An equivalence relation always forms a partition on the set in which it is defined. Each cell, or element, of the partition is an equivalence class.
For example, in your set:
{1,2,3,4,5} you have the partition
{1,3,5}
{2,4}
A good choice would be the equivalence relation:
element a of A is related to element b of A, if:
a is of the same parity as b
notice {1, 3, 5} are all odd,
{2,4} are both even.
I'll leave it up to you to confirm that this equivalence relation is in fact an equivalence relation:
It's reflexive, a R a
Symmetric, a R b implies b R a
Transitive.. a R b and b R c implies a R c....
a R b is the conventional notation used to denote element a is Related to b...
Also. Given an equivalence relation, an equivalence class is formally defined and denoted as the following:
Given an equivalence relation defined on some set A
[a] : {b ϵ A | b R a}
That is, the set of all the elements of A which are related to a.
As an example, consider the equivalence class of nonnegative integers congruent to 1 modulo 2:
[1(mod 2)] = {1, 3, 5, 7, 9, 11, etc} essentially, all the odd integers.
similarly the equivalence class of integers congruent to 0 mod 2:
[0 (mod 2)] = {0, 2, 4, 6, 8, 10, etch} all the even nonnegative integers.

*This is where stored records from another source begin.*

/-! ## The functions: SHA-256 (R113, R115) -/

/-- R113: the first 16 words of the schedule are the block's words, and the others satisfy the recurrence. -/
def Obligations.MessageScheduleSatisfiesItsRecurrence : Prop :=
  ∀ m : Vector Byte 64, (schedule m).length = 64 ∧
    (∀ t : Fin 16, (schedule m).getD t.val 0#32 =
      be32 m[4 * t.val] m[4 * t.val + 1] m[4 * t.val + 2] m[4 * t.val + 3]) ∧
    ∀ t : Nat, 16 ≤ t → t ≤ 63 →
      let w := fun j => (schedule m).getD j 0#32
      w t = ((w (t - 2)).rotateRight 17 ^^^ (w (t - 2)).rotateRight 19 ^^^ (w (t - 2)) >>> 10) + w (t - 7) +
        ((w (t - 15)).rotateRight 7 ^^^ (w (t - 15)).rotateRight 18 ^^^ (w (t - 15)) >>> 3) + w (t - 16)

/-- R115: the padded tail is one block for n ≤ 55 and two for 56 ≤ n ≤ 63, and its bytes are T ‖ 0x80 ‖ zeros ‖ the
64-bit length. -/
def Obligations.FinalPaddingHasItsShape : Prop :=
  ∀ (t : List Byte) (l : BitVec 64), t.length ≤ 63 →
    (padFinal t l).length = (if t.length ≤ 55 then 1 else 2) ∧
    (padFinal t l).flatMap (fun b => b.toList) =
      t ++ [0x80#8] ++ List.replicate (if t.length ≤ 55 then 55 - t.length else 119 - t.length) 0x00#8 ++
        (List.range 8).map fun j => BitVec.ofNat 8 (l.toNat / 2 ^ (56 - 8 * j))

/-- R119: the commands of the host sequence leave in HASH the SHA-256 of the message, from every state. That each load
of MSG is one update of the block, with no bus write, acceptance or wait, is the model's choice (log entry 14). For
2^64 bits or more the length counts modulo 2^64, and the result is R120's and no FIPS-180-4 digest. -/
def Obligations.HashSequenceComputesSha256 : Prop :=
  ∀ (m : List Byte) (s : State), ∃ t, hashMessage m s = .next t ∧ t.dev.err = .ok ∧
    t.dev.hash = sha256 m ∧ t.dev.shalen = BitVec.ofNat 64 (8 * m.length) ∧ t.dev.shaact = false

/-! ## The functions: AES (R143, R160-R175) -/

/-- R160: gmul is commutative, associative and distributes over ⊕, 0x01 is its unit, every nonzero byte has an inverse,
and the product with x is reduced modulo x^8 + x^4 + x^3 + x + 1. -/
def Obligations.GmulIsTheFieldProduct : Prop :=
  (∀ a b : Byte, gmul a b = gmul b a) ∧ (∀ a b c : Byte, gmul (gmul a b) c = gmul a (gmul b c)) ∧
  (∀ a b c : Byte, gmul a (b ^^^ c) = gmul a b ^^^ gmul a c) ∧ (∀ a : Byte, gmul a 0x01#8 = a) ∧
  (∀ a : Byte, gmul a 0x02#8 = (a <<< 1) ^^^ (if a.getLsbD 7 then 0x1B#8 else 0x00#8)) ∧
  ∀ a : Byte, a ≠ 0x00#8 → ∃ b, gmul a b = 0x01#8

/-- R161: with Aff as the rule defines it, the table of R162 is the one the definition gives, and the table of R163 is its inverse. -/
def Obligations.SboxTablesMatchTheirDefinition : Prop :=
  sbox 0x00#8 = aff 0x00#8 ∧ (∀ a b : Byte, gmul a b = 0x01#8 → sbox a = aff b) ∧
  (∀ a : Byte, invSbox (sbox a) = a) ∧ ∀ a : Byte, sbox (invSbox a) = a

/-- R143, R140, R141: the first eight words are the key's, and the others satisfy the recurrence. R142: SubWord is S on
each of the four bytes. -/
def Obligations.KeyScheduleSatisfiesItsRecurrence : Prop :=
  (∀ a b c d : Byte, subWord (be32 a b c d) = be32 (sbox a) (sbox b) (sbox c) (sbox d)) ∧
  ∀ k : Vector Byte 32,
    let w := fun j => (keyExpansion k).toList.getD j 0#32
    (∀ j : Fin 8, w j.val = be32 k[4 * j.val] k[4 * j.val + 1] k[4 * j.val + 2] k[4 * j.val + 3]) ∧
    ∀ i : Nat, 8 ≤ i → i ≤ 59 →
      w i = w (i - 8) ^^^
        (if i % 8 = 0 then subWord ((w (i - 1)).rotateLeft 8) ^^^ BitVec.ofNat 32 (2 ^ (i / 8 - 1) * 2 ^ 24)
         else if i % 8 = 4 then subWord (w (i - 1)) else w (i - 1))

/-- R175: InvCipher and Cipher undo each other, for every block and every 60 words RK. -/
def Obligations.InvCipherUndoesCipher : Prop :=
  ∀ (b : Block) (rk : Vector Word 60), invCipher (cipher b rk) rk = b ∧ cipher (invCipher b rk) rk = b

/-! ## The functions: padding (R190-R195) -/

/-- R195, R190, R192: a padded block is the data and 16 − n bytes of 16 − n, always unpads and gives back the count and
the data; so does PAD n, DOUT copied into DIN, then UNPAD. -/
def Obligations.PaddedBlocksUnpad : Prop :=
  (∀ (n : Nat) (t : List Byte), n < 16 → t.length = n →
    (padBlock t n).toList = t ++ List.replicate (16 - n) (BitVec.ofNat 8 (16 - n)) ∧
    PaddingHolds (padBlock t n) ∧ 16 - ((padBlock t n)[15]).toNat = n ∧ (padBlock t n).toList.take n = t) ∧
  ∀ (n : Nat) (s : State), n < 16 → ∃ t u, exec (.pad n) s = .next t ∧
    exec .unpad { t with dev := { t.dev with din := t.dev.dout } } = .next u ∧ u.dev.err = .ok ∧
    u.dev.cnt.toNat = n ∧
    (bytesOf (k := 4) u.dev.dout).toList.take n = (bytesOf (k := 4) s.dev.din).toList.take n

/-- R191, R192: a padded message is its full blocks and PadBlock of the rest; UnpadOK is its wording; and the source's
unpad of whole blocks looks at the last block alone. -/
def Obligations.MessagePaddingWorksOnTheLastBlock : Prop :=
  (∀ p : List Byte, (padMessage p).length = 16 * (p.length / 16 + 1) ∧
    blocks16 (padMessage p) =
      blocks16 p ++ [padBlock (p.drop (16 * (p.length / 16))) (p.length % 16)]) ∧
  (∀ x : Block, unpadOK x = true ↔ PaddingHolds x) ∧
  ∀ (bs : List Block) (x : Block),
    ((∃ p, unpadMessage (blocksBytes (bs ++ [x])) = some p) ↔ PaddingHolds x) ∧
    (PaddingHolds x → unpadMessage (blocksBytes (bs ++ [x])) =
      some (blocksBytes bs ++ x.toList.take (16 - x[15].toNat)))

/-! ## The host protocols (R208-R210) -/

/-- R210(a): run with a schedule loaded and no session open, the commands of R208 output the source's encryption, with
the host's IV or with the entropy answer; without an answer they fail and open no session. The protocol as commands with
each load as one update of the block is the model's choice (log entry 14), and so is the form of the answer, a free
value applied to a count (log entry 3). -/
def Obligations.EncryptProtocolIsTheSourcesEncrypt : Prop :=
  ∀ (p filler : List Byte) (s : State), p.length < 2 ^ 32 → s.dev.keyvalid = true → s.dev.mode = .idle →
    (∃ t, encryptMessage .iv p filler s = .next (some (sourceEncrypt s.dev.rk (bytesOf s.dev.iv) p), t) ∧
      t.dev.mode = .idle ∧ t.dev.err = .ok) ∧
    match Config.entropy s.draws.entropy with
    | some iv => ∃ t, encryptMessage .rng p filler s = .next (some (sourceEncrypt s.dev.rk iv p), t) ∧
        t.dev.mode = .idle ∧ t.dev.err = .ok
    | none => ∃ t, encryptMessage .rng p filler s = .next (none, t) ∧ t.dev.mode = .idle ∧ t.dev.err = .rngfail

/-- R210(b): the commands of R209 output the source's decryption, and fail with BADLEN or BADPAD exactly as it does.
The protocol as commands with each load as one update of the block is the model's choice (log entry 14). -/
def Obligations.DecryptProtocolIsTheSourcesDecrypt : Prop :=
  ∀ (c : List Byte) (s : State), c.length < 2 ^ 32 → s.dev.keyvalid = true → s.dev.mode = .idle →
    ∃ t, decryptMessage c s = .next (sourceDecrypt s.dev.rk c, t) ∧ t.dev.mode = .idle

/-- R210(c): what the commands of R208 output, those of R209 with the same schedule decrypt to the plaintext, for
|P| ≤ 0xFFFFFFDF: with the host's IV, and with the entropy answer, if there is one. The protocols as commands with each
load as one update of the block are the model's choice (log entry 14), and so is the form of the answer (log entry 3). -/
def Obligations.DecryptionReturnsThePlaintext : Prop :=
  ∀ (p filler : List Byte) (s : State), p.length ≤ 0xFFFFFFDF → s.dev.keyvalid = true → s.dev.mode = .idle →
    (∃ c t u, encryptMessage .iv p filler s = .next (some c, t) ∧
      decryptMessage (blocksBytes c) t = .next (.ok p, u)) ∧
    match Config.entropy s.draws.entropy with
    | some iv => ∃ c t u, encryptMessage .rng p filler s = .next (some (iv :: c), t) ∧
        decryptMessage (blocksBytes (iv :: c)) t = .next (.ok p, u)
    | none => ∃ t, encryptMessage .rng p filler s = .next (none, t) ∧ t.dev.err = .rngfail

/-- R210(d): a valid ciphertext with one byte changed never decrypts to the plaintext. -/
def Obligations.TamperedCiphertextNeverGivesThePlaintext : Prop :=
  ∀ (rk : Vector Word 60) (iv : Block) (p : List Byte) (j : Nat) (b : Byte),
    j < (blocksBytes (sourceEncrypt rk iv p)).length → b ≠ (blocksBytes (sourceEncrypt rk iv p)).getD j 0#8 →
    sourceDecrypt rk ((blocksBytes (sourceEncrypt rk iv p)).set j b) ≠ .ok p

/-! ## The SHA-256 rounds (R111, R112, R114) -/

/-- R114: Compress is the 64 rounds over the schedule, from the hash words, which are then added; with the constants of
R111 by their definition, and the functions of R112 written out. -/
def Obligations.CompressionFollowsItsRounds : Prop :=
  ∃ k : Nat → Word, (∀ t, t < 64 → IsRoundConstant (first64Primes.getD t 0) (k t)) ∧
    ∀ (h : Vector Word 8) (m : Vector Byte 64), ∃ x : Nat → Working,
      x 0 = ⟨h[0], h[1], h[2], h[3], h[4], h[5], h[6], h[7]⟩ ∧
      (∀ t, t < 64 → let t1 := roundT1 (x t) (k t) ((schedule m).getD t 0#32)
        x (t + 1) = ⟨t1 + roundT2 (x t), (x t).a, (x t).b, (x t).c, (x t).d + t1, (x t).e, (x t).f, (x t).g⟩) ∧
      compress h m = #v[h[0] + (x 64).a, h[1] + (x 64).b, h[2] + (x 64).c, h[3] + (x 64).d,
        h[4] + (x 64).e, h[5] + (x 64).f, h[6] + (x 64).g, h[7] + (x 64).h]
end

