-- ==== Sys2Proof/Tests/Slice0.lean ====
section
/-! SUPPORT. Small tests of the model, whose expected values are the words of R90-R92 and the vectors of
spec/95_test_vectors.md, and for each obligation with hypotheses a witness: a concrete case that meets them. -/

namespace Sys2Proof.Tests

open Sys2Proof.Machine Sys2Proof.Statements

/-! ## Helpers -/

/-- A number written in hexadecimal as k registers, the first one most significant. -/
def words (k n : Nat) : Vector Word k := Vector.ofFn fun j => BitVec.ofNat 32 (n >>> (32 * (k - 1 - j.val)))

/-- The reset state with its block changed. -/
def withDev (f : Device → Device) : State := { State.reset with dev := f Device.reset }

/-- What a test reads from an outcome's block; the default where there is no next state. -/
def after {α : Type} (o : Host.Outcome State Fault Refusal) (f : Device → α) : Option α :=
  match o with
  | .next s => some (f s.dev)
  | .fault _ => none
  | .refused _ => none

/-- The key 000102…1f of the vectors. -/
def countingKey : Vector Word 8 := words 8 0x000102030405060708090a0b0c0d0e0f101112131415161718191a1b1c1d1e1f

/-- The key 603deb10…0914dff4 of the vectors. -/
def a3Key : Vector Word 8 := words 8 0x603deb1015ca71be2b73aef0857d77811f352c073b6108d72d9810a30914dff4

/-- The block 000102…0f of the vectors. -/
def countingBlock : Vector Word 4 := words 4 0x000102030405060708090a0b0c0d0e0f

/-- A block that says it has a schedule, and no session. -/
def keyed (d : Device) : Device := { d with keyvalid := true }

/-- A session of the given kind. -/
def session (m : Mode) (b : BitVec 29) (t : BitVec 4) (d : Device) : Device :=
  { d with keyvalid := true, mode := m, blkrem := b, tail := t }

/-- A command v is pending. -/
def busyWith (v : Word) : State := withDev fun d => d.accept v

/-! ## Decoding: the words of R90-R92, every row (spec/95 §2.6 for the illegal ones) -/

theorem test_decode_nop : decode 0x00000000#32 = .ok .nop := by decide
theorem test_decode_clear : decode 0x00000001#32 = .ok .clear := by decide
theorem test_decode_shaInit : decode 0x00000010#32 = .ok .shaInit := by decide
theorem test_decode_shaBlock : decode 0x00000011#32 = .ok .shaBlock := by decide
theorem test_decode_shaFinal : decode 0x00000312#32 = .ok (.shaFinal 3) ∧ decode 0x00003f12#32 = .ok (.shaFinal 63) := by
  decide
theorem test_decode_keyExpand :
    decode 0x00000020#32 = .ok (.keyExpand .key) ∧ decode 0x00000120#32 = .ok (.keyExpand .hash) := by decide
theorem test_decode_aes : decode 0x00000021#32 = .ok .aesEnc ∧ decode 0x00000022#32 = .ok .aesDec := by decide
theorem test_decode_pad : decode 0x00000530#32 = .ok (.pad 5) ∧ decode 0x00000f30#32 = .ok (.pad 15) := by decide
theorem test_decode_unpad : decode 0x00000031#32 = .ok .unpad := by decide
theorem test_decode_cbcEncStart :
    decode 0x00000040#32 = .ok (.cbcEncStart .rng) ∧ decode 0x00000140#32 = .ok (.cbcEncStart .iv) := by decide
theorem test_decode_cbcBlocks :
    decode 0x00000041#32 = .ok .cbcEncBlock ∧ decode 0x00000042#32 = .ok .cbcDecStart ∧
    decode 0x00000043#32 = .ok .cbcDecBlock ∧ decode 0x00000044#32 = .ok .cbcAbort := by decide
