-- ==== Sys2Proof/Word.lean ====
section
/-! DEFINITION. Word.lean: the word types of the manual (R10, R254) and their names. -/
namespace Sys2Proof

/-- A byte. -/
abbrev W8 := BitVec 8
/-- A 16-bit word: frame numbers, ring indices. -/
abbrev W16 := BitVec 16
/-- A register or descriptor word. -/
abbrev W32 := BitVec 32
/-- A map entry, a bus address or a monitor record. -/
abbrev W64 := BitVec 64
/-- A selector. -/
abbrev W128 := BitVec 128

end Sys2Proof
end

The relation a R b if a is congruent to b modulo 2 is another equivalence relation that might help you with your question. The only equivalence classes of this relation are [0] and [1]. Together, these two equivalence classes partition all of the integers in the set on which this relation is defined.
Hello K A D C DilshanYou might find it helpful to study the examples and my replies in this posting.
Grandad
Actually dr3amrunn3r I had this idea before .
Your definition of equivalence classes is not correct I think .
I think it should be corrected as follows
[a] = {x : (a,x) ∊ R} Isn`t it ?
so [1(mod2)] and [2(mod2)] are the partitions as I thought as we can not take 0 .
But I had no experience on building relations using partitions .
I think a is congruent to b modulo 2 is something similar to a≣b(mod2) i.e 2 | (a-b)
Thank you very much for confirming the solution .
If I have done any mistake please tell me .